- _PROBLEM TO WORK ON_: Copy out all of the data that follows, exactly as it appears.

- _DATA PROVIDED_:
-- ==== Sys2Proof/Syntax.lean ====
section
/-! DEFINITION. The commands of the LQV-1024: one constructor per row of spec/opcode_table.json. A row that an event, a pin or another unit starts carries what arrives with it as operands; a row that is a register write or read carries the master `m`; a channel instruction carries its cluster `k`, its thread `c` and the operands of its encoding (R186 to R189). The channel instructions stand first, each part in the table's order. -/

namespace Sys2Proof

- _SOLUTION TO THIS PROBLEM_:
-- ==== Sys2Proof/Syntax.lean ====
section
/-! DEFINITION. The commands of the LQV-1024: one constructor per row of spec/opcode_table.json. A row that an event, a pin or another unit starts carries what arrives with it as operands; a row that is a register write or read carries the master `m`; a channel instruction carries its cluster `k`, its thread `c` and the operands of its encoding (R186 to R189). The channel instructions stand first, each part in the table's order. -/

namespace Sys2Proof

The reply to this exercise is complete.